→ **Work order**
Return exactly the lines below, starting with the one that has "-- ==== Sys2Proof/Machine/State.lean" and going on through the one that has "chain : Option Byte".
(Data provided Opens)
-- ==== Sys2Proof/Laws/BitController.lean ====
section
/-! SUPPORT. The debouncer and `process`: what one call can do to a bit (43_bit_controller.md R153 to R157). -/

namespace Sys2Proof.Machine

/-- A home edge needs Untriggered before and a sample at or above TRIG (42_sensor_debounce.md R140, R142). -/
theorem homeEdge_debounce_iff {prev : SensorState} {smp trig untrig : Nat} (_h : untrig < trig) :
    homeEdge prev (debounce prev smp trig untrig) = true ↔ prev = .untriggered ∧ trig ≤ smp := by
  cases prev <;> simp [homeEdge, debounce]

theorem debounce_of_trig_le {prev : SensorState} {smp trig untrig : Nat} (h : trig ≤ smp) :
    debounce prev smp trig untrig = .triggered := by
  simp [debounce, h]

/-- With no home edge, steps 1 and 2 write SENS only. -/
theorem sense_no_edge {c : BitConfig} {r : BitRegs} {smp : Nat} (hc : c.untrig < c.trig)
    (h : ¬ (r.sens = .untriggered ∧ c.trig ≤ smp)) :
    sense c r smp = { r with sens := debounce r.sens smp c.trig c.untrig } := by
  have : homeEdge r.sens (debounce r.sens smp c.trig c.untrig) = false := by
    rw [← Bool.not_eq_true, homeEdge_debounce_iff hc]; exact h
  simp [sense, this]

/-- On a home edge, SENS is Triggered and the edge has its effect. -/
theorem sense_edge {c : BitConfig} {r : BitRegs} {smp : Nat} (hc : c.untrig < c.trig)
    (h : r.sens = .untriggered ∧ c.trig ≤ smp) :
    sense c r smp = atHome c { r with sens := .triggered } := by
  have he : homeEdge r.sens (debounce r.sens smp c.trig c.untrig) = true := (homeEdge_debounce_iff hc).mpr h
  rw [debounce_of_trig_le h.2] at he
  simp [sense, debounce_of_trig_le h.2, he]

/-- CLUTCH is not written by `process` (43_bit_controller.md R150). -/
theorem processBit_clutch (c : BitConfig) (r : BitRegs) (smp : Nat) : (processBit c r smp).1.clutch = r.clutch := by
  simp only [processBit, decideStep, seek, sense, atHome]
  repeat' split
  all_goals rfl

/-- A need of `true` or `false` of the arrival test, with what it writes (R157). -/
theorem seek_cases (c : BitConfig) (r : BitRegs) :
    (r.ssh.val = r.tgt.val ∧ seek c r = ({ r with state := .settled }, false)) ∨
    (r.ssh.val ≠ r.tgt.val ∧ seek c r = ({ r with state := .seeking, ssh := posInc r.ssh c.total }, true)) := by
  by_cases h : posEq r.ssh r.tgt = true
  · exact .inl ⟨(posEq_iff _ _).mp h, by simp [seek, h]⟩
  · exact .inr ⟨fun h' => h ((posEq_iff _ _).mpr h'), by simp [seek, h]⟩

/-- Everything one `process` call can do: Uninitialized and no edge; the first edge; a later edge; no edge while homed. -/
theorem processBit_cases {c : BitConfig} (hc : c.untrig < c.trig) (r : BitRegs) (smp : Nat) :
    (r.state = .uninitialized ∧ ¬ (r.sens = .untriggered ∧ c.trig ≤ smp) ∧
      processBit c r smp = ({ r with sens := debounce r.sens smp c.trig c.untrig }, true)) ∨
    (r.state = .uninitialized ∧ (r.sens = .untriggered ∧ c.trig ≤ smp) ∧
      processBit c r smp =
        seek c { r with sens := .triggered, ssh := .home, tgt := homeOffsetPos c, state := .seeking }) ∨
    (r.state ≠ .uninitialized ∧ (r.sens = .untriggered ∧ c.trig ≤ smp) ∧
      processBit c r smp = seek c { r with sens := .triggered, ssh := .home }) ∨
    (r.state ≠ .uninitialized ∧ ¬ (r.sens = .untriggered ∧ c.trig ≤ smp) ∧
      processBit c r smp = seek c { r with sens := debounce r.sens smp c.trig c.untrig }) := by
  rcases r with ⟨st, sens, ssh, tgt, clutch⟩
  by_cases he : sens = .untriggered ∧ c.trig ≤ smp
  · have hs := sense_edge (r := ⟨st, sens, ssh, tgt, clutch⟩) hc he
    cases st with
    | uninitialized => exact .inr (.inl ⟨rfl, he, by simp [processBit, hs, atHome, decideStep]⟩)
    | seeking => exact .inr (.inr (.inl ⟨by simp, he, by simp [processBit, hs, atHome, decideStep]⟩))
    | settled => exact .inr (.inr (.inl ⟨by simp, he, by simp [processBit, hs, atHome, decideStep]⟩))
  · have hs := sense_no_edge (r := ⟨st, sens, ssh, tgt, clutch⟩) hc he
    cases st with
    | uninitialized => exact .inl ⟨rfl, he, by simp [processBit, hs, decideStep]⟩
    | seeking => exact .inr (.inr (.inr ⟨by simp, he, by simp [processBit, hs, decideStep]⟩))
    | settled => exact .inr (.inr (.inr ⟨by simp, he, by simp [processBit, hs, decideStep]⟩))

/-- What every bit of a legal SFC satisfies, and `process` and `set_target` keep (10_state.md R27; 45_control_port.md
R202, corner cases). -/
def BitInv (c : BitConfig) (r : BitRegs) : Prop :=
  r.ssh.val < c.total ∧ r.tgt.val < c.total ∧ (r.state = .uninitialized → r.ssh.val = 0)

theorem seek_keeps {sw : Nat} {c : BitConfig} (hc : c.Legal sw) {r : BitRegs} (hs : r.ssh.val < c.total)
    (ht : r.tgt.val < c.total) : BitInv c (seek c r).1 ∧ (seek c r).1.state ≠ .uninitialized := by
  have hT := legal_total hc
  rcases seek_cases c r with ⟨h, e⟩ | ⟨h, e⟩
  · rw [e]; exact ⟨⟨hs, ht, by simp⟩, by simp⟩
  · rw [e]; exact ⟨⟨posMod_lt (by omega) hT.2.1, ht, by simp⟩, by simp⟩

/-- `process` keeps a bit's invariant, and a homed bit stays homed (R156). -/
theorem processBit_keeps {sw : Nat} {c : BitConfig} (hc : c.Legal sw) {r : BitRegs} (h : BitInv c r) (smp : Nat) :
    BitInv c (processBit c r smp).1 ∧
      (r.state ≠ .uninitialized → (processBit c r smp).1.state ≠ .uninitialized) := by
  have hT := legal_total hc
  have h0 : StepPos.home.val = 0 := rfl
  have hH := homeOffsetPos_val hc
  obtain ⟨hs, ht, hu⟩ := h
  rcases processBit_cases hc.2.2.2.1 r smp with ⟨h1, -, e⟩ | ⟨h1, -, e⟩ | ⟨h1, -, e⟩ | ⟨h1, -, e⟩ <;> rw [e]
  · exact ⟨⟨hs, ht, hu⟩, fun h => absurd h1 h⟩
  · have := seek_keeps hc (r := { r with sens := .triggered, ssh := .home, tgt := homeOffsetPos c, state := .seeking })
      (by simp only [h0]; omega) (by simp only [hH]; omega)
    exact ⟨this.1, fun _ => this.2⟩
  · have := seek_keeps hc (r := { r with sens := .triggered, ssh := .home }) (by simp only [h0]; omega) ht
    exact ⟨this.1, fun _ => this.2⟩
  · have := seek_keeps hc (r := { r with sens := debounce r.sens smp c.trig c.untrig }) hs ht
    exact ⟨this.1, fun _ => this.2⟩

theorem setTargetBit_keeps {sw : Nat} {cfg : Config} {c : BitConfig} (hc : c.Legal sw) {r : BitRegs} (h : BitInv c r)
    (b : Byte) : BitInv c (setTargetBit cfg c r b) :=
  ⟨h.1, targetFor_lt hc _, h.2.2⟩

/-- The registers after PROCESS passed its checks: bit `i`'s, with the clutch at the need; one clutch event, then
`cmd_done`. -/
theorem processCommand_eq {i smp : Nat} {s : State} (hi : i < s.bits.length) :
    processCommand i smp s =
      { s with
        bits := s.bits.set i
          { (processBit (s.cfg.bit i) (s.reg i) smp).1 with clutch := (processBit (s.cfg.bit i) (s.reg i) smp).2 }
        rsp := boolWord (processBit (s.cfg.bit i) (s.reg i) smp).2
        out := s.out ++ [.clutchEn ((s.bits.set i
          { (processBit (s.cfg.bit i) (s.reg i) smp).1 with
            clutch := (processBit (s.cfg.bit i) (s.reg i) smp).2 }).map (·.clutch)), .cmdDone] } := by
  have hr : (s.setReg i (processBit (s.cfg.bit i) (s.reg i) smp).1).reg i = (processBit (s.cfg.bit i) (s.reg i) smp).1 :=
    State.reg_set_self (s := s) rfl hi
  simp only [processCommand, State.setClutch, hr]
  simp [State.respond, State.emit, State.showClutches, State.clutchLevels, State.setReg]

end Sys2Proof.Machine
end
(Data provided Closes)
(Data provided Opens)
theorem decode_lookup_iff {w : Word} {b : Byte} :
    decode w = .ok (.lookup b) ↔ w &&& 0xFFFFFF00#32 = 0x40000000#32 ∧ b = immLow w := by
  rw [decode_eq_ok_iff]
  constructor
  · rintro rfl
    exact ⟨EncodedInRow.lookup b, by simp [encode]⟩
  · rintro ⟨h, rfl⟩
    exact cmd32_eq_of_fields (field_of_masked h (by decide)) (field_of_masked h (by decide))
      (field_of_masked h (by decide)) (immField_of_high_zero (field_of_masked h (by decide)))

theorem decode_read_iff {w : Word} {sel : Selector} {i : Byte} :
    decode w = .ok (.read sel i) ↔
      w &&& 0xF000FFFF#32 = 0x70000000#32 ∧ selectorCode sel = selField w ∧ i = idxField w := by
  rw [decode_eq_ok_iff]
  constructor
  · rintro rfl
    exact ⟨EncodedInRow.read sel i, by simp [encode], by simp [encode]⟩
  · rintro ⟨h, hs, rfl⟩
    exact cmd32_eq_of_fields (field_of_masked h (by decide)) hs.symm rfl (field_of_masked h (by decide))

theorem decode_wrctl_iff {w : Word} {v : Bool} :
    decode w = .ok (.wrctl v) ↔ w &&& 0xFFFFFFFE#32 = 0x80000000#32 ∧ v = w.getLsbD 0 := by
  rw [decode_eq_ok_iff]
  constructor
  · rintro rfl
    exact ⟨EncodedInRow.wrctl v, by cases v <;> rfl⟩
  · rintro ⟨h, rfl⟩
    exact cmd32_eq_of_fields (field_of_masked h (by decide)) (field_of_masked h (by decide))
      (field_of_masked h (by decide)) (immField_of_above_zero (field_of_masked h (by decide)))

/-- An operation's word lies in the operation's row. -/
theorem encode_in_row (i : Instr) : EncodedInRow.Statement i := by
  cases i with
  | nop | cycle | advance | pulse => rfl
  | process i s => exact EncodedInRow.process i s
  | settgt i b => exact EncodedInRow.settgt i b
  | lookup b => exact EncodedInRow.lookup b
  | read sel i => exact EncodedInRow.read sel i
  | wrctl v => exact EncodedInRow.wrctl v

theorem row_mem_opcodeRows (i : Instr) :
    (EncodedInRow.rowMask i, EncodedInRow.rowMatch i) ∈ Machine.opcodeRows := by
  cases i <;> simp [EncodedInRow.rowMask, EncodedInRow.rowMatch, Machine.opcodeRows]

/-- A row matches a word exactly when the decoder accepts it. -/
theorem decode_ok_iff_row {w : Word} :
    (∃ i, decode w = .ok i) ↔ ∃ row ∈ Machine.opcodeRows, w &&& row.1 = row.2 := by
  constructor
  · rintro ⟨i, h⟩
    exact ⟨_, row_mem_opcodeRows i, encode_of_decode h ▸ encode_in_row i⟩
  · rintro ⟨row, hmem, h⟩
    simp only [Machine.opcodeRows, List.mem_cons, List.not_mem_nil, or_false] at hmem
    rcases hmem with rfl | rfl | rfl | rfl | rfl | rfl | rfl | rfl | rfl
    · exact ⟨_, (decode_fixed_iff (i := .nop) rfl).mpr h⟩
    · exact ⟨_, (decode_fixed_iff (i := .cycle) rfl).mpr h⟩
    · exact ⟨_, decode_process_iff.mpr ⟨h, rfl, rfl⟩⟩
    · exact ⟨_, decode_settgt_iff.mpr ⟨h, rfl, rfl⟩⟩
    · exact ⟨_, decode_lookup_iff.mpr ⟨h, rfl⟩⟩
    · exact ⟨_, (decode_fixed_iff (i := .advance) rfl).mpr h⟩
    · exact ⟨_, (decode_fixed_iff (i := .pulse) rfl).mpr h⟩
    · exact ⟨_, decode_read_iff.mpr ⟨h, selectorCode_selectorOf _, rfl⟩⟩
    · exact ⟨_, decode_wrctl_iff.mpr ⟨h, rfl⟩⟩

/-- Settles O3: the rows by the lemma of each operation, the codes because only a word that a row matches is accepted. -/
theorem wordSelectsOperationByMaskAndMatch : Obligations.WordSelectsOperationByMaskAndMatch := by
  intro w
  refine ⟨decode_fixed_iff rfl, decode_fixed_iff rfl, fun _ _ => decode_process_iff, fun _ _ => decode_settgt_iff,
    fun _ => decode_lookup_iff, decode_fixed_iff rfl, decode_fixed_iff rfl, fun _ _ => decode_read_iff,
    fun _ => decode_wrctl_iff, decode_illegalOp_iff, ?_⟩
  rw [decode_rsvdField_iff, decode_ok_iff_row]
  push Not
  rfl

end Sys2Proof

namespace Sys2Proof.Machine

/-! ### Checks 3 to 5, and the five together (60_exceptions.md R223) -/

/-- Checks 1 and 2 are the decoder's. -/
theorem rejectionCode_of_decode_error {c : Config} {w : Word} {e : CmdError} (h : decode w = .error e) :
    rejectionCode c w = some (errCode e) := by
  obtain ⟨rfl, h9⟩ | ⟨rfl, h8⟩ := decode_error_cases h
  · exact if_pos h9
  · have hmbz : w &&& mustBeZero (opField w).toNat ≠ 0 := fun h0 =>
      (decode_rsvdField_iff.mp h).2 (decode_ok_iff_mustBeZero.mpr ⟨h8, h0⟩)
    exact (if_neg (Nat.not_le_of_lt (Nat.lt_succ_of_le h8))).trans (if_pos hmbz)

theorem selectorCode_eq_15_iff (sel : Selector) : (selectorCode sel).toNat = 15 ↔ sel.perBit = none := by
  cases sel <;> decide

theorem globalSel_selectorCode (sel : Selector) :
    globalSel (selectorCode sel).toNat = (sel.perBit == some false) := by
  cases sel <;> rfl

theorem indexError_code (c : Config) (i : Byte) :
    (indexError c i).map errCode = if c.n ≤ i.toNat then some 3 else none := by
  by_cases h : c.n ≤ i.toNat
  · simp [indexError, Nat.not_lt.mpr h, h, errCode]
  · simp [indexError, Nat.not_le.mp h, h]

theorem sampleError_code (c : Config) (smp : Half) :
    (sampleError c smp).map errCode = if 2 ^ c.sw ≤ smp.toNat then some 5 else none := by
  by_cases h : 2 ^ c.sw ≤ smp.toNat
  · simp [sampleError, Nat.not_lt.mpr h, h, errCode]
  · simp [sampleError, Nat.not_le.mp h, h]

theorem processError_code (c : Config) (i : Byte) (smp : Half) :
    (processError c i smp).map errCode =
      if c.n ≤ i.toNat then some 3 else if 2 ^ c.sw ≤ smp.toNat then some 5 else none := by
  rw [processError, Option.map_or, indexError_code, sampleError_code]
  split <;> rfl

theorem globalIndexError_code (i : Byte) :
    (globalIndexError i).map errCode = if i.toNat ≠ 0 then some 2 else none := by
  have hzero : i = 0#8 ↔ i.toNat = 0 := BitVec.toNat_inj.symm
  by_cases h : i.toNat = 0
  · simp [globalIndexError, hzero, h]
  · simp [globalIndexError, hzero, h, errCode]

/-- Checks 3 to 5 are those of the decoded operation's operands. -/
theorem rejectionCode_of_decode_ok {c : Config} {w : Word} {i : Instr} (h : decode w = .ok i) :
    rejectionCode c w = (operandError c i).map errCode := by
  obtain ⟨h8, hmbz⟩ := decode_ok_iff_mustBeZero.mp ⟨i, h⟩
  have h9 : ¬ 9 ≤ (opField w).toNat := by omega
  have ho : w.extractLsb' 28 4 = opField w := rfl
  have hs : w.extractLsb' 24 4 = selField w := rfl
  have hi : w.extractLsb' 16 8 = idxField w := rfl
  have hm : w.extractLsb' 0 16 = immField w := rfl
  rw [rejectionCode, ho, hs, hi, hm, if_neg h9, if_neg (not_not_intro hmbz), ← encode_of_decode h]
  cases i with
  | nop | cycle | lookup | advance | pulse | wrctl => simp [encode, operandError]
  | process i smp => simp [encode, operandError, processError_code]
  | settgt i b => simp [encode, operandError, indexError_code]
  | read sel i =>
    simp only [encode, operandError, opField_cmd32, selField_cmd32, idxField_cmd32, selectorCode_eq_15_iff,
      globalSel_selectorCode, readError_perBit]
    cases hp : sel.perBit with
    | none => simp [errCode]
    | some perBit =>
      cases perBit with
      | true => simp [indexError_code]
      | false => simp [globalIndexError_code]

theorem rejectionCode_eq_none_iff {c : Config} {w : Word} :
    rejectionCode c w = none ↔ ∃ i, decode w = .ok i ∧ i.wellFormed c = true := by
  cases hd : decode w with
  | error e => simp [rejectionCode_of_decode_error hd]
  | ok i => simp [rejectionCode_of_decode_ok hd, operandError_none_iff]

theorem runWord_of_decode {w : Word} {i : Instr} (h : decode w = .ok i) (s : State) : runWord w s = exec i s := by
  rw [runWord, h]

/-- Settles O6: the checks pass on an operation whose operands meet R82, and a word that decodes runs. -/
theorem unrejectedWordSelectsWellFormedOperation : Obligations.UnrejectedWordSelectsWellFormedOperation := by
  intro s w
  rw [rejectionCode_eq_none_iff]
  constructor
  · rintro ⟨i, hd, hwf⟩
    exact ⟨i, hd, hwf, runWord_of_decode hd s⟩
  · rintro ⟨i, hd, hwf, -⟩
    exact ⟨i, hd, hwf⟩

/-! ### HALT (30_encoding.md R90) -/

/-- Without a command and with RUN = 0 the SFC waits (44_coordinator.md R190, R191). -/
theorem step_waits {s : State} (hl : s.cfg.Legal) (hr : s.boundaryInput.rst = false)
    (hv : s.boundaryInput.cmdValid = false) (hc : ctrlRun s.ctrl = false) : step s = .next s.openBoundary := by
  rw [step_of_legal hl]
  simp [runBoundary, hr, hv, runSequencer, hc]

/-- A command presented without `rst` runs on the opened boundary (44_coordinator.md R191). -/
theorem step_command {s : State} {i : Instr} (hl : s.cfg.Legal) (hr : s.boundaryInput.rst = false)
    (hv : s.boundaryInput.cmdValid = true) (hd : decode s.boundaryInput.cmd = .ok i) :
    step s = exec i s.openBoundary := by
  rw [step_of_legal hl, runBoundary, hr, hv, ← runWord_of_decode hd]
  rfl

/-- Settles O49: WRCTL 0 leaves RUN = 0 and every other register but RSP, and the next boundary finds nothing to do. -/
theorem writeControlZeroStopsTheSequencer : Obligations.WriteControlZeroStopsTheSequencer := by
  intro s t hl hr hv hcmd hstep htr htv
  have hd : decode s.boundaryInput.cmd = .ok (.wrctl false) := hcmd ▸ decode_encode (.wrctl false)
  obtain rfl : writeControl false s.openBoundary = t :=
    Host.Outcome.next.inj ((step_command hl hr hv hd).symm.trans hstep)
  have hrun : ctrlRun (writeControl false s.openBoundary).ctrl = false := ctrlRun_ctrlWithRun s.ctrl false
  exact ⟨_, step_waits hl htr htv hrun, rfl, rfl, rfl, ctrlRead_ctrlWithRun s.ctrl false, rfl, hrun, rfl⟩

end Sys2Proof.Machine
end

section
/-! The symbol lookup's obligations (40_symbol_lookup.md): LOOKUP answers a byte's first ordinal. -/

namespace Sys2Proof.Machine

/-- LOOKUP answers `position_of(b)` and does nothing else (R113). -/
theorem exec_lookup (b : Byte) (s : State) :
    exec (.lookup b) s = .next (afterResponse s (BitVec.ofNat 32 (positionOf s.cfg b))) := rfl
(Data provided Closes)
(Data provided Opens)
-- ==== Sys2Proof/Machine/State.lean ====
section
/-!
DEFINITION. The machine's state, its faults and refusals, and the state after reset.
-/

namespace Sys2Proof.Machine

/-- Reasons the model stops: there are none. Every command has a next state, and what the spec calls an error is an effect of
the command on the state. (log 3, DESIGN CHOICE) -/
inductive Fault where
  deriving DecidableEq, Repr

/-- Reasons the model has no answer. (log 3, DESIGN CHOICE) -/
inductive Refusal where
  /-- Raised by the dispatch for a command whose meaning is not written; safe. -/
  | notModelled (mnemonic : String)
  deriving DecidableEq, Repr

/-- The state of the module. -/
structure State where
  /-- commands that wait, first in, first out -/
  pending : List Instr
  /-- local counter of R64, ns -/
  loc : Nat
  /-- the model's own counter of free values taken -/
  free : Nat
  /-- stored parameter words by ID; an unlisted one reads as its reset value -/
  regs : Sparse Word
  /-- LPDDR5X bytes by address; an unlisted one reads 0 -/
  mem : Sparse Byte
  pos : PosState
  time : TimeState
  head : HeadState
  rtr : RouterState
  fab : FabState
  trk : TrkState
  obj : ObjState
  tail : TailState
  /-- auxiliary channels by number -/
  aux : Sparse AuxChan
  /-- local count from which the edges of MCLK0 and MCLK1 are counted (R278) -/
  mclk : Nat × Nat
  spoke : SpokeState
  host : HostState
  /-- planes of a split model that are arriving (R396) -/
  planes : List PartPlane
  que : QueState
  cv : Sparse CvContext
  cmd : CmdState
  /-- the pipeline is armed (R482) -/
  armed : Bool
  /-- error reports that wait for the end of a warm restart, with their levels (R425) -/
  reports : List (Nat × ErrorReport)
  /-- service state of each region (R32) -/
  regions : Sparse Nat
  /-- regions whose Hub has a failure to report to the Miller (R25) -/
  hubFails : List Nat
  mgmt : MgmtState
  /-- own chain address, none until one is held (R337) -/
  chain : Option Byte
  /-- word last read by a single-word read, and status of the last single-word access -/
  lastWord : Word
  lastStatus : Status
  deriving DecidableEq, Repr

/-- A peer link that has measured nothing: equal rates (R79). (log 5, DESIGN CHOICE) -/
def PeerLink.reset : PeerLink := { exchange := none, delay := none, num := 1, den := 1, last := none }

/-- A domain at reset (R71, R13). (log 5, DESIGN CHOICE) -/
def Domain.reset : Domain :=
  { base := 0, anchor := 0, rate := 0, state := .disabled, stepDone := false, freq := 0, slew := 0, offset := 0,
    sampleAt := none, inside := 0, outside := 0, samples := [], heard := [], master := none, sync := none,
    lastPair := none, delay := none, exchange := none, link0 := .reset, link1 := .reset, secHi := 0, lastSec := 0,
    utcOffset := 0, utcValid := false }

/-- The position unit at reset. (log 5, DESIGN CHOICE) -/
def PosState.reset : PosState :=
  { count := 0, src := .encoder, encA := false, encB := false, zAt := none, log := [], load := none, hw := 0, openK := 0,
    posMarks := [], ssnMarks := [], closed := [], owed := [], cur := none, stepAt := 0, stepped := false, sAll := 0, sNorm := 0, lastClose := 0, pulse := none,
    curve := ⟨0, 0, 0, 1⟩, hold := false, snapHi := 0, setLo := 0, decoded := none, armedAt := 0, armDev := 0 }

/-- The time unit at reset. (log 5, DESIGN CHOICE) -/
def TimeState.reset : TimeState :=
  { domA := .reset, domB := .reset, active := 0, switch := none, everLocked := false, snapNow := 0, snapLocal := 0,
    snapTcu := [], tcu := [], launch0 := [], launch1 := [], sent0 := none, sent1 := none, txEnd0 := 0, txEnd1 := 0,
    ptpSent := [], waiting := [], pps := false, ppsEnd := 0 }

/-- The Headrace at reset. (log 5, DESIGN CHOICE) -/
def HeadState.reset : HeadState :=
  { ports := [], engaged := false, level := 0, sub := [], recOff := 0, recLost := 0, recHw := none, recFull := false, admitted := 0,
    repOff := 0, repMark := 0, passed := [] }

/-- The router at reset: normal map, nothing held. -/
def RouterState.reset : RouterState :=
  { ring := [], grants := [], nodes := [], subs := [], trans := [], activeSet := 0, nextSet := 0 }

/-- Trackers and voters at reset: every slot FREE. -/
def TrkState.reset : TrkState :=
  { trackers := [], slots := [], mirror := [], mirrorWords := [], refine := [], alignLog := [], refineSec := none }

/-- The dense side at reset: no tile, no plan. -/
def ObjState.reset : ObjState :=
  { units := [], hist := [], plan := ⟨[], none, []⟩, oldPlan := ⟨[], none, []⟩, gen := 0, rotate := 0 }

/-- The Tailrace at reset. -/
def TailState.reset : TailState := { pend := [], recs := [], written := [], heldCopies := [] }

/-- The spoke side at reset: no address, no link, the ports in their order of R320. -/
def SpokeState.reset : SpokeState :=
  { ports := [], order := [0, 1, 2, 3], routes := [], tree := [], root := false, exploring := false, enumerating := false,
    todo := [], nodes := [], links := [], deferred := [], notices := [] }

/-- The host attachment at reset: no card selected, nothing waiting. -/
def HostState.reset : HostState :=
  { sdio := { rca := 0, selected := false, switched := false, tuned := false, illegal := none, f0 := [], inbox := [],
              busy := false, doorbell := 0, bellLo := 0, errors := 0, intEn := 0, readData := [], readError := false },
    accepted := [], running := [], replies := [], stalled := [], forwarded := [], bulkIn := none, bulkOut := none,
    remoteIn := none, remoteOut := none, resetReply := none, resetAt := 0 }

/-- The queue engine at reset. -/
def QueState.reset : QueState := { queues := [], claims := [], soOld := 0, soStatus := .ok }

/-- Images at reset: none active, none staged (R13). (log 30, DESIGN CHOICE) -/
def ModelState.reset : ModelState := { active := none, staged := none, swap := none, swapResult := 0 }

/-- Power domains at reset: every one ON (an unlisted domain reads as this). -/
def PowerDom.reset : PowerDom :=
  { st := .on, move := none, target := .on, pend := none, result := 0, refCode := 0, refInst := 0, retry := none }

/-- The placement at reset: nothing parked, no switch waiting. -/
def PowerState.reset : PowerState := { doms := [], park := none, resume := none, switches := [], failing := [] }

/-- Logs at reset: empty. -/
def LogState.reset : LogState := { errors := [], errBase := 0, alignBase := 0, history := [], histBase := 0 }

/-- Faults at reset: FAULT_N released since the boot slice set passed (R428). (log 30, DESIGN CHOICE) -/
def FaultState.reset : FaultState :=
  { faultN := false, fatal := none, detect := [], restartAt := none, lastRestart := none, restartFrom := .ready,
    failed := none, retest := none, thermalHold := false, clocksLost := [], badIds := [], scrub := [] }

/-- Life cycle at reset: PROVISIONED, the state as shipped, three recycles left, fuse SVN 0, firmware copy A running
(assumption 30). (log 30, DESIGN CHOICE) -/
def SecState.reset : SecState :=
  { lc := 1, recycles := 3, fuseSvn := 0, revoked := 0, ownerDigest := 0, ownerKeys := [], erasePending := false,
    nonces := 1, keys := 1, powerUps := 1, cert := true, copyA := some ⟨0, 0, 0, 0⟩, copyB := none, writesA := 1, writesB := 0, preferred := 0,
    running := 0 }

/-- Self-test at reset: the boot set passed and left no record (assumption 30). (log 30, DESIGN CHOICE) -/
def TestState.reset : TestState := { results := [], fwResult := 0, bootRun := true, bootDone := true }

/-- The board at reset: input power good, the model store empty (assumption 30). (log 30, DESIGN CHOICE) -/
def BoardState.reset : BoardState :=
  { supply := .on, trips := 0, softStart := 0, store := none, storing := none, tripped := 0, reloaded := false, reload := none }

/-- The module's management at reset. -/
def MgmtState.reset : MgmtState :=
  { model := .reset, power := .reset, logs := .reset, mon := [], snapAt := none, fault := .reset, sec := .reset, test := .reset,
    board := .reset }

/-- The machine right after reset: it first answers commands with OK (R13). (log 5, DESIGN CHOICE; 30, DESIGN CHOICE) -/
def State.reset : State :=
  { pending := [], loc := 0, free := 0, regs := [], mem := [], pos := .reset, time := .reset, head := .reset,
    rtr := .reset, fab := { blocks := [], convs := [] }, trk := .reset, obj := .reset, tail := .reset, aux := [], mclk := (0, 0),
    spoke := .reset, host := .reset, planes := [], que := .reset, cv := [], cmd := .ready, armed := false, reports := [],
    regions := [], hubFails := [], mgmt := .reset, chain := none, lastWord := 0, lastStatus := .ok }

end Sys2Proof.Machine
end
(Data provided Closes)
→ **Solved exercise**
-- ==== Sys2Proof/Machine/State.lean ====
section
/-!
DEFINITION. The machine's state, its faults and refusals, and the state after reset.
-/

namespace Sys2Proof.Machine

/-- Reasons the model stops: there are none. Every command has a next state, and what the spec calls an error is an effect of
the command on the state. (log 3, DESIGN CHOICE) -/
inductive Fault where
  deriving DecidableEq, Repr

/-- Reasons the model has no answer. (log 3, DESIGN CHOICE) -/
inductive Refusal where
  /-- Raised by the dispatch for a command whose meaning is not written; safe. -/
  | notModelled (mnemonic : String)
  deriving DecidableEq, Repr

/-- The state of the module. -/
structure State where
  /-- commands that wait, first in, first out -/
  pending : List Instr
  /-- local counter of R64, ns -/
  loc : Nat
  /-- the model's own counter of free values taken -/
  free : Nat
  /-- stored parameter words by ID; an unlisted one reads as its reset value -/
  regs : Sparse Word
  /-- LPDDR5X bytes by address; an unlisted one reads 0 -/
  mem : Sparse Byte
  pos : PosState
  time : TimeState
  head : HeadState
  rtr : RouterState
  fab : FabState
  trk : TrkState
  obj : ObjState
  tail : TailState
  /-- auxiliary channels by number -/
  aux : Sparse AuxChan
  /-- local count from which the edges of MCLK0 and MCLK1 are counted (R278) -/
  mclk : Nat × Nat
  spoke : SpokeState
  host : HostState
  /-- planes of a split model that are arriving (R396) -/
  planes : List PartPlane
  que : QueState
  cv : Sparse CvContext
  cmd : CmdState
  /-- the pipeline is armed (R482) -/
  armed : Bool
  /-- error reports that wait for the end of a warm restart, with their levels (R425) -/
  reports : List (Nat × ErrorReport)
  /-- service state of each region (R32) -/
  regions : Sparse Nat
  /-- regions whose Hub has a failure to report to the Miller (R25) -/
  hubFails : List Nat
  mgmt : MgmtState
  /-- own chain address, none until one is held (R337) -/
  chain : Option Byte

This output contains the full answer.